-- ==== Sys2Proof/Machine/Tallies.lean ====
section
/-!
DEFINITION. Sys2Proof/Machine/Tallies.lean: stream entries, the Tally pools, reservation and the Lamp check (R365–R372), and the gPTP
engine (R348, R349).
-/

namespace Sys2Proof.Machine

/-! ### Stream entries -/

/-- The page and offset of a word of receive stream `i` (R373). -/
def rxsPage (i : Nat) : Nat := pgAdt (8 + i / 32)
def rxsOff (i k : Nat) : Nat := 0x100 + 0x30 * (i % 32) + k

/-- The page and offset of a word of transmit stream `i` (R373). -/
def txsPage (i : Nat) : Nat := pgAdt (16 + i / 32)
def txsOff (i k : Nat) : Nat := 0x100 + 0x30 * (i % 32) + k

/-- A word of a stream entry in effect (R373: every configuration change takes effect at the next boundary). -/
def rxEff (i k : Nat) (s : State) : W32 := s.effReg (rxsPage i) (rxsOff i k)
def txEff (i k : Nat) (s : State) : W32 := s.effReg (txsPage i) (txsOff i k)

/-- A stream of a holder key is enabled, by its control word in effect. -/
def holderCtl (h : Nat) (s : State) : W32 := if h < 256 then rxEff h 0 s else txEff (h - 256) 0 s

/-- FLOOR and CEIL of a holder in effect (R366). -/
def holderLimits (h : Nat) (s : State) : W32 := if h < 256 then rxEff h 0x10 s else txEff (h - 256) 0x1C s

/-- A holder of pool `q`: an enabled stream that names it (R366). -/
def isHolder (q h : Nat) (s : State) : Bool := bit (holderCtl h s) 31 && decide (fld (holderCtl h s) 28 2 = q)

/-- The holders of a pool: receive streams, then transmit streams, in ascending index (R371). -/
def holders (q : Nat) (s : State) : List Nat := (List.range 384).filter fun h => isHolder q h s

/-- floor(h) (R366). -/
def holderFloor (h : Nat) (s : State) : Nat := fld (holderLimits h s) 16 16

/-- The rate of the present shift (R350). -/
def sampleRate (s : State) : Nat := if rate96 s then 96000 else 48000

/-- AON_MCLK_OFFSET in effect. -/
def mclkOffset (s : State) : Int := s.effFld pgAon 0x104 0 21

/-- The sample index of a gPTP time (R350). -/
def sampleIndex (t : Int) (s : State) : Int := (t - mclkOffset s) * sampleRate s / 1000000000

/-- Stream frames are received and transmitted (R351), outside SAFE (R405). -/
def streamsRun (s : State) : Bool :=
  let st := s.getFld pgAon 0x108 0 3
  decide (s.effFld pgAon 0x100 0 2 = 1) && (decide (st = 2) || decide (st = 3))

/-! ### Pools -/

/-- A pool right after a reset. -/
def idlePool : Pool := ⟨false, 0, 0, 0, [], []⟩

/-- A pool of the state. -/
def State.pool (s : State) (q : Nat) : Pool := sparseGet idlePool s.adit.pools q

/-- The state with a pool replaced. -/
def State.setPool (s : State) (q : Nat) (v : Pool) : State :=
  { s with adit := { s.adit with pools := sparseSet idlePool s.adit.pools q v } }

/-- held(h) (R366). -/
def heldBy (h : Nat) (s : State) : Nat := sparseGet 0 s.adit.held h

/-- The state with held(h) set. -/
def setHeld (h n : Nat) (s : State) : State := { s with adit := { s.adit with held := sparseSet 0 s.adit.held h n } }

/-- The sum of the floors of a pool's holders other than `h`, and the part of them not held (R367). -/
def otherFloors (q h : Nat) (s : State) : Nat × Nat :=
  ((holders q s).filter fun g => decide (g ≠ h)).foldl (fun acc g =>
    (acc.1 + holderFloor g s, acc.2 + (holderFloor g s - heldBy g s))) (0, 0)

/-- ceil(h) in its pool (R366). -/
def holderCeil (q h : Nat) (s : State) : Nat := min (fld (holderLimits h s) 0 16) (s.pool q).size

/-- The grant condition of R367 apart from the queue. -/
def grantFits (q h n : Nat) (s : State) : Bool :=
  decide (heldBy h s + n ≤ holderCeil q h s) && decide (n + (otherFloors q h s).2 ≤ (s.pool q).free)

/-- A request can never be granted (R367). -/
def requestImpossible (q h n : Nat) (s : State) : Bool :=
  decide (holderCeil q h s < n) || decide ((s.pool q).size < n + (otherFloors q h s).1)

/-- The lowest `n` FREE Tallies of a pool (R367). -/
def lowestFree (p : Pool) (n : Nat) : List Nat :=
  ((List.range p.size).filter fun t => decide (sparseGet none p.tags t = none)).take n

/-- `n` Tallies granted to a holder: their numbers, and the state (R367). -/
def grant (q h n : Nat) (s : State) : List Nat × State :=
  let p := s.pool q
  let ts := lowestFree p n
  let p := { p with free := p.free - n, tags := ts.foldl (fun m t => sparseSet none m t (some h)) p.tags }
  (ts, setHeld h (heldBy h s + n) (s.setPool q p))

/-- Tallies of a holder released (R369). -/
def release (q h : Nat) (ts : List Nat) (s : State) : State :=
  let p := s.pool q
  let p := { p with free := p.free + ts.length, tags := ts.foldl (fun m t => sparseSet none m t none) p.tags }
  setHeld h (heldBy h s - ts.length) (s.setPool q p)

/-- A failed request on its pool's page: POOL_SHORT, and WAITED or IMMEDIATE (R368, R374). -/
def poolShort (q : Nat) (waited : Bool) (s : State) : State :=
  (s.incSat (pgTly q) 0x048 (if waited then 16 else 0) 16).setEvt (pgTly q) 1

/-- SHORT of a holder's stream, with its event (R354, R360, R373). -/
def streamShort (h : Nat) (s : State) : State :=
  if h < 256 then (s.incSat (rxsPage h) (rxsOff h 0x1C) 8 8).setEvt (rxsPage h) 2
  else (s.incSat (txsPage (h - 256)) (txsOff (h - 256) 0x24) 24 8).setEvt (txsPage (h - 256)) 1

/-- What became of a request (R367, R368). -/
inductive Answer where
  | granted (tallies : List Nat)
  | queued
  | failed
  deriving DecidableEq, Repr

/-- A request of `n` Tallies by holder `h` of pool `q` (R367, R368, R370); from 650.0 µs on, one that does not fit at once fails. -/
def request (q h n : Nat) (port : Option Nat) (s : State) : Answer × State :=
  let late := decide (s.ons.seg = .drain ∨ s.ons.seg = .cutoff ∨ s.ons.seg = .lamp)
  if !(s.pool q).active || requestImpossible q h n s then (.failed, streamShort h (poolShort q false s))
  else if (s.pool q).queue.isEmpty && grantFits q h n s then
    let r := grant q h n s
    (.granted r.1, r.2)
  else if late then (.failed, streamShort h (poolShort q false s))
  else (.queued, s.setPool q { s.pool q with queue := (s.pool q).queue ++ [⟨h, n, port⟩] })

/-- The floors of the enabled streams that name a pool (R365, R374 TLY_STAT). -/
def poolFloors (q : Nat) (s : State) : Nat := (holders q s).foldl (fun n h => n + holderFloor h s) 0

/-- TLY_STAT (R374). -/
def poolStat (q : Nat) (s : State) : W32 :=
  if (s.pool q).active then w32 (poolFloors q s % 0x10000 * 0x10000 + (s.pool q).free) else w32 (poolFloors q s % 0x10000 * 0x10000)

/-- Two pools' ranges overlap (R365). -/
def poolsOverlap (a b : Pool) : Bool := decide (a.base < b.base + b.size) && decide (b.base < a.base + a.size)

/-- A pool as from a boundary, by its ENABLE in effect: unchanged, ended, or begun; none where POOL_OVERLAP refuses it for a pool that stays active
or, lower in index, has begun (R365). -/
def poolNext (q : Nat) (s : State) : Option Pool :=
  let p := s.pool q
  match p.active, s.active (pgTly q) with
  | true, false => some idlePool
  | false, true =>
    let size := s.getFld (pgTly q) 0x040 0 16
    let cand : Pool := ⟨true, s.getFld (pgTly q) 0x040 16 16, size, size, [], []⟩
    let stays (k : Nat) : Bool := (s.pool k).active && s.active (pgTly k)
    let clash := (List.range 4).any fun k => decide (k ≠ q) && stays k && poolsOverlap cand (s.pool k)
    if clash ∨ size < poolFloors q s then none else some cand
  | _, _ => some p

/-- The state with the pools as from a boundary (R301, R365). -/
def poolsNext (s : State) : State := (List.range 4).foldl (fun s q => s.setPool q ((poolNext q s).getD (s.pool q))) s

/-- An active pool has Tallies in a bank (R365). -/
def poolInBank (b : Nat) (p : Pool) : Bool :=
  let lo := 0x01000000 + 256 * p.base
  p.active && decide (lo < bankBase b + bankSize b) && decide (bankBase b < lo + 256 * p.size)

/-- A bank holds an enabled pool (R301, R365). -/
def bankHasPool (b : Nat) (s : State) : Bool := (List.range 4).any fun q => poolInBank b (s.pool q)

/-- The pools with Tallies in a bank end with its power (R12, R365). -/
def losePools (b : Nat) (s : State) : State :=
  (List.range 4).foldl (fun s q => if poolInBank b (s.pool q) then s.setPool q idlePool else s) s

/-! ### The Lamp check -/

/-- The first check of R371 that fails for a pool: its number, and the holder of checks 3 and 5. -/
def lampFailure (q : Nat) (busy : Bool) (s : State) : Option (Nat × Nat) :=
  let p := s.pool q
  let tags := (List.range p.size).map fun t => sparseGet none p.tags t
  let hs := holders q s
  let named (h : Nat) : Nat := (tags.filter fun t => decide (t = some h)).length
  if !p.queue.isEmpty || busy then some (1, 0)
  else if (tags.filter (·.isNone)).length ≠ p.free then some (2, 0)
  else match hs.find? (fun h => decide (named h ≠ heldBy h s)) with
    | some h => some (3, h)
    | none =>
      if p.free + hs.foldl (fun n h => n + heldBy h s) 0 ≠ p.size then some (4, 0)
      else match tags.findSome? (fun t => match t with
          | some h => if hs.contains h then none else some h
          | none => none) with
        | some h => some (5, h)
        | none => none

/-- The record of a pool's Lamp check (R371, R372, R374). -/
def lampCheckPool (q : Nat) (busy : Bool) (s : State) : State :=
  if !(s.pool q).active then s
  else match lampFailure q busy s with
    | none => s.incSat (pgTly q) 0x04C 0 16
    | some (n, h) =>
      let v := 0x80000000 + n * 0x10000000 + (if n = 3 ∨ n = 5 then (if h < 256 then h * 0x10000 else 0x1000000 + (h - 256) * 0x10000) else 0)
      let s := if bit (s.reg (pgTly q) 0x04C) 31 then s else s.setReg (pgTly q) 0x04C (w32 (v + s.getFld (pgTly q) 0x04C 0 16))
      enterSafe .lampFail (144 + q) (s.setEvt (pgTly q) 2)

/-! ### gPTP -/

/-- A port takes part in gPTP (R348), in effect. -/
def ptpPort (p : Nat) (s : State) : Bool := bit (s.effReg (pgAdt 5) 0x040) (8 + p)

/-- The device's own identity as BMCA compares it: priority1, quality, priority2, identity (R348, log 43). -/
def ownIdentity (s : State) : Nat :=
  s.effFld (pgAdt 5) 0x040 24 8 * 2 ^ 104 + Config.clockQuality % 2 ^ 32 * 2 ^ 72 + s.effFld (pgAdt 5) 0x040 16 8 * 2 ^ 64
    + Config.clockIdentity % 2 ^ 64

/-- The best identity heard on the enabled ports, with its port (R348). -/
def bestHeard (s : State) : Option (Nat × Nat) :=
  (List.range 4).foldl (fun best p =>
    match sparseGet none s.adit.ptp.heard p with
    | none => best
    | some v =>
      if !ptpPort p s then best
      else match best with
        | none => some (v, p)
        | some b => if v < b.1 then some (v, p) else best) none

::::::::

DIRECTIONS: Work out how many lines in the material contain the string "adit", then write that number and nothing more.

ANSWER TO THE EXERCISE: 5